O Instituto Português de Oncologia (IPO) de Lisboa está no limite da sua capacidade. A acalmia no cenário pandémico precipitou a saída de quase duas centenas de profissionais e os lugares deixados livres não têm quem os queira ocupar. As dificuldades em tratar os doentes têm aumentado e não há remédio imediato. Sem muitos mais recursos humanos é impraticável utilizar a capacidade instalada ou fazer qualquer expansão.
“Ninguém quer trabalhar no IPO, só se fica por vocação. Perdemos as regalias que tínhamos por trabalharmos numa unidade de cancro, como mais dias de férias e boas condições de trabalho: os horários e os turnos eram respeitados”, explica uma enfermeira. “Agora os rácios que nos dão colocam a vida dos doentes em risco. Há enfermeiros que entram e ao fim de 15 dias já estão a administrar quimioterapia.”
A enfermeira fala em desalento. “É muito triste dizer a um doente que vai começar os tratamentos mais tarde do que devia ou encarar as famílias: ‘o meu pai fazer a TAC daqui a três meses mas devia ser num mês’ ou ‘não vai começar a fazer rádio porque não há vaga’ ou ver faltar apoio psicológico porque não se consegue receber mais ninguém — serão menos de dez psicólogos para todo o IPO e só um para as crianças.”

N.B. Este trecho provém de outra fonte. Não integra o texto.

-- ==== Sys2Proof/Machine/Vector.lean ====
section
/-!
DEFINITION. Majors 0x10 to 0x16: what the vector instructions read and write (R179–R201). `doX` is the effect of one issue of X, which
the repeat sequencer shares; `execX` is the instruction.
-/
namespace Sys2Proof.Machine
open Sys2Proof

/-! ## Sources (R112, R180) -/

/-- A value in every lane; for b1, its lowest bit in all 512. -/
def spread (et : Fmt) (x : Nat) : Nat :=
  if et = .raw then (if x % 2 = 1 then 2 ^ 512 - 1 else 0) else packLanes et.width (List.replicate et.lanes x)
/-- The code of a literal in et. -/
def literalCode (et : Fmt) (n : Int) : Nat :=
  if et = .raw ∨ et.isI then intCode et.width n else (fpOf et).code (ofInt n)
/-- The vector registers that sources name. -/
def srcRegs (l : List Src) : List VReg := l.filterMap (fun x => match x with | .v r => some r | _ => none)
/-- The bits a source reads as, given what its vector registers read. -/
def State.srcBits (s : State) (et : Fmt) (vs : List (VReg × Nat)) (x : Src) : Nat :=
  match x with
  | .v r => assoc vs r 0
  | .g r => spread et ((s.rdG r).toNat % 2 ^ et.width)
  | .k n => (vget s.tile.kbank n.toNat 0).toNat
  | .i n => spread et (literalCode et n.toInt)
/-- The sources of one issue, each vector register read once. -/
def sources (et : Fmt) (l : List Src) (s : State) (k : List Nat → State → Res Unit) : Res Unit :=
  resBind (readVecs (srcRegs l) s) fun vs s => k (l.map (s.srcBits et ((srcRegs l).zip vs))) s
/-- A lane index or another number from a source of kind g or i (R193, R196). -/
def State.srcNum (s : State) (x : Src) : Nat :=
  match x with
  | .g r => (s.rdG r).toNat
  | .i n => (sext64 n).toNat
  | _ => 0
/-- What an instruction computes under. -/
def State.ctl (s : State) (et : Fmt) (rm : Rm) (wm : WReg) : Ctl :=
  ⟨et, resolveRm s.core.fpctl rm, s.core.fpctl.getLsbD 3, s.core.fpctl.getLsbD 4, s.core.seed,
    if et = .raw then none else some (s.rdW wm)⟩

/-! ## Results -/

/-- Flags are sticky (R67). -/
def State.addFlags (s : State) (f : FlagSet) : State := { s with core := { s.core with fpflags := s.core.fpflags ||| f } }
/-- An instruction that rounds in rsr mode consumes its pieces (R96). -/
def State.draw (s : State) (rm : Rm) (n : Nat) : State :=
  if rm = .rsr ∧ n ≠ 0 then { s with core := { s.core with seed := seedNext s.core.seed n } } else s
/-- The bytes a push stores: those of written lanes; half a byte keeps its other half, and eight lanes of et 0, which no mask covers,
make a byte. -/
def pushBytes (f : Fmt) (r : LaneRes) (old : Nat → Byte) : List (Option Byte) :=
  (List.range 64).map fun i =>
    if f.width = 1 then some (BitVec.ofNat 8 ((List.range 8).foldl (fun b j => b + laneAt r.lanes (8 * i + j) % 2 * 2 ^ j) 0))
    else if f.width = 4 then
      let lo := r.written.getD (2 * i) false
      let hi := r.written.getD (2 * i + 1) false
      if lo || hi then
        some (BitVec.ofNat 8 ((if lo then laneAt r.lanes (2 * i) else (old i).toNat) % 16
          + 16 * (if hi then laneAt r.lanes (2 * i + 1) else (old i).toNat / 16)))
      else none
    else
      let k := 8 * i / f.width
      if r.written.getD k false then some (BitVec.ofNat 8 (laneAt r.lanes k / 2 ^ (8 * i % f.width))) else none
/-- Whether a push stores half a byte, so that it needs the byte's home value. -/
def halfByte (f : Fmt) (r : LaneRes) : Bool :=
  f.width == 4 && (List.range 64).any (fun i => r.written.getD (2 * i) false != r.written.getD (2 * i + 1) false)
/-- A vector result: the register or the push stream bound to it, the flags and the random stream. -/
def deliver (d : VReg) (out : Fmt) (c : Ctl) (r : LaneRes) (s : State) : Res Unit :=
  let fin (t : State) : State := (t.addFlags r.flags).draw c.rm r.draws
  match s.boundSlot d with
  | none => .ok () (fin (s.wrV d (vecOf out r.lanes)))
  | some n =>
    let x := s.slot n
    if halfByte out r && s.mustWait [x.addr] 64 .rlx .self then .wait
    else resBind (pushSlot n (pushBytes out r (fun i => s.byteAt (x.addr + i))) s) fun _ t => .ok () (fin t)

/-! ## Shapes of effect -/

/-- One source: a result from its bits and the destination's old bits. -/
def vec1 (f : Ctl → Nat → Nat → LaneRes) (x : OpV1) (s : State) : Res Unit :=
  sources x.et [x.a] s fun l s =>
    let c := s.ctl x.et x.rm x.wm
    deliver x.d x.et c (f c (laneAt l 0) (s.rdV x.d).toNat) s
/-- Two sources. -/
def vec2 (f : Ctl → Nat → Nat → Nat → LaneRes) (x : OpV2) (s : State) : Res Unit :=
  sources x.et [x.a, x.b] s fun l s =>
    let c := s.ctl x.et x.rm x.wm
    deliver x.d x.et c (f c (laneAt l 0) (laneAt l 1) (s.rdV x.d).toNat) s
/-- Three sources. -/
def vec3 (f : Ctl → Nat → Nat → Nat → Nat → LaneRes) (x : OpV3) (s : State) : Res Unit :=
  sources x.et [x.a, x.b, x.c] s fun l s =>
    let c := s.ctl x.et x.rm x.wm
    deliver x.d x.et c (f c (laneAt l 0) (laneAt l 1) (laneAt l 2) (s.rdV x.d).toNat) s
/-- A vector source and a number from the second (R193). -/
def vecIdx (f : Ctl → Nat → Nat → Nat → LaneRes) (x : OpV2) (s : State) : Res Unit :=
  let n := s.srcNum x.b
  sources x.et [x.a] s fun l s =>
    let c := s.ctl x.et x.rm x.wm
    deliver x.d x.et c (f c (laneAt l 0) n (s.rdV x.d).toNat) s
/-- Two sources and a mask result. -/
def vecMask (f : Ctl → Nat → Nat → MaskWord × FlagSet) (x : OpWV2) (s : State) : Res Unit :=
  sources x.et [x.a, x.b] s fun l s =>
    let r := f (s.ctl x.et .rne x.wm) (laneAt l 0) (laneAt l 1)
    .ok () ((s.wrW x.d r.1).addFlags r.2)
/-- A lane-wise operation of one, two and three sources. -/
def lane1 (op : Ctl → LaneOp) (rounds : Bool) : OpV1 → State → Res Unit := vec1 fun c a old => lanewise c (op c) rounds a 0 0 old
def lane2 (op : Ctl → LaneOp) (rounds : Bool) : OpV2 → State → Res Unit := vec2 fun c a b old => lanewise c (op c) rounds a b 0 old
def lane3 (op : Ctl → LaneOp) (rounds : Bool) : OpV3 → State → Res Unit :=
  vec3 fun c a b d old => lanewise c (op c) rounds a b d old
/-- The instruction from the effect of one issue. -/
def vecRun (q : Guard) (f : State → Res Unit) (s : State) : Out := guarded q 8 s fun s => vecEnd s (f s)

Em 2021, o IPO precisava de 2231 profissionais, tem perto de 2070. O défice é, no entanto, mais agudo do que transparece do resultado porque atinge uns grupos profissionais mais do que outros, desde logo os enfermeiros. O fim do estado de emergência decretado durante a pandemia devolveu a mobilidade aos profissionais de saúde, e uns aproveitaram-na e outros foram dispensados [ver números]. Só o IPO-Lisboa perdeu até ao final de setembro 196 pessoas, das quais 71 enfermeiros, 80 assistentes técnicos e operacionais, 15 médicos e 17 técnicos de diagnóstico e terapêutica.
“No verão passado, o IPO-Lisboa foi autorizado a contratar cerca de 70 profissionais, e encontram-se atualmente em curso vários processos de recrutamento e seleção. Sucede que as necessidades identificadas para 2021 são superiores às autorizações concedidas e que os profissionais contratados e/ou a contratar são em número inferior aos que saíram”, explica a administração. Mas há outro senão, e talvez mais difícil de resolver.
“No caso de algumas profissões, nomeadamente enfermeiros, não há candidatos em número suficiente ou com as qualificações requeridas para preenchimento das vagas abertas.” Assim sendo, a administração é perentória: “A não contratação dos recursos humanos necessários compromete o aumento da capacidade instalada, resultante dos investimentos realizados nos últimos anos (ampliação e renovação do bloco operatório, unidade de transplante de medula, serviço de radioterapia, entre outros).” Fica igualmente em causa “a necessidade de construir um novo edifício para os serviços de ambulatório”.
Infografia: Sofia Miguel Rosa
O diagnóstico é antigo mas o prognóstico tornou-se mais reservado: os doentes com cancro são em maior número e chegam em estado mais grave. O esgotamento do IPO foi denunciado esta semana pelo médico e antigo secretário de Estado da Saúde do PSD Fernando Leal da Costa, num artigo de opinião no “Observador”, em protesto pela ausência de apoios ao IPO-Lisboa na proposta de Orçamento do Estado para 2022.
Ao Expresso, Leal da Costa não tem dúvidas das consequências do esgotamento em que se encontra o IPO: “Há atrasos que são tão impactantes para quem decide prioridades como para quem espera um tratamento que poderá nunca chegar. Estávamos habituados a uma estrutura muito fluida que desapareceu com a necessidade de todos os dias termos de tomar decisões sobre como tratar os doentes.”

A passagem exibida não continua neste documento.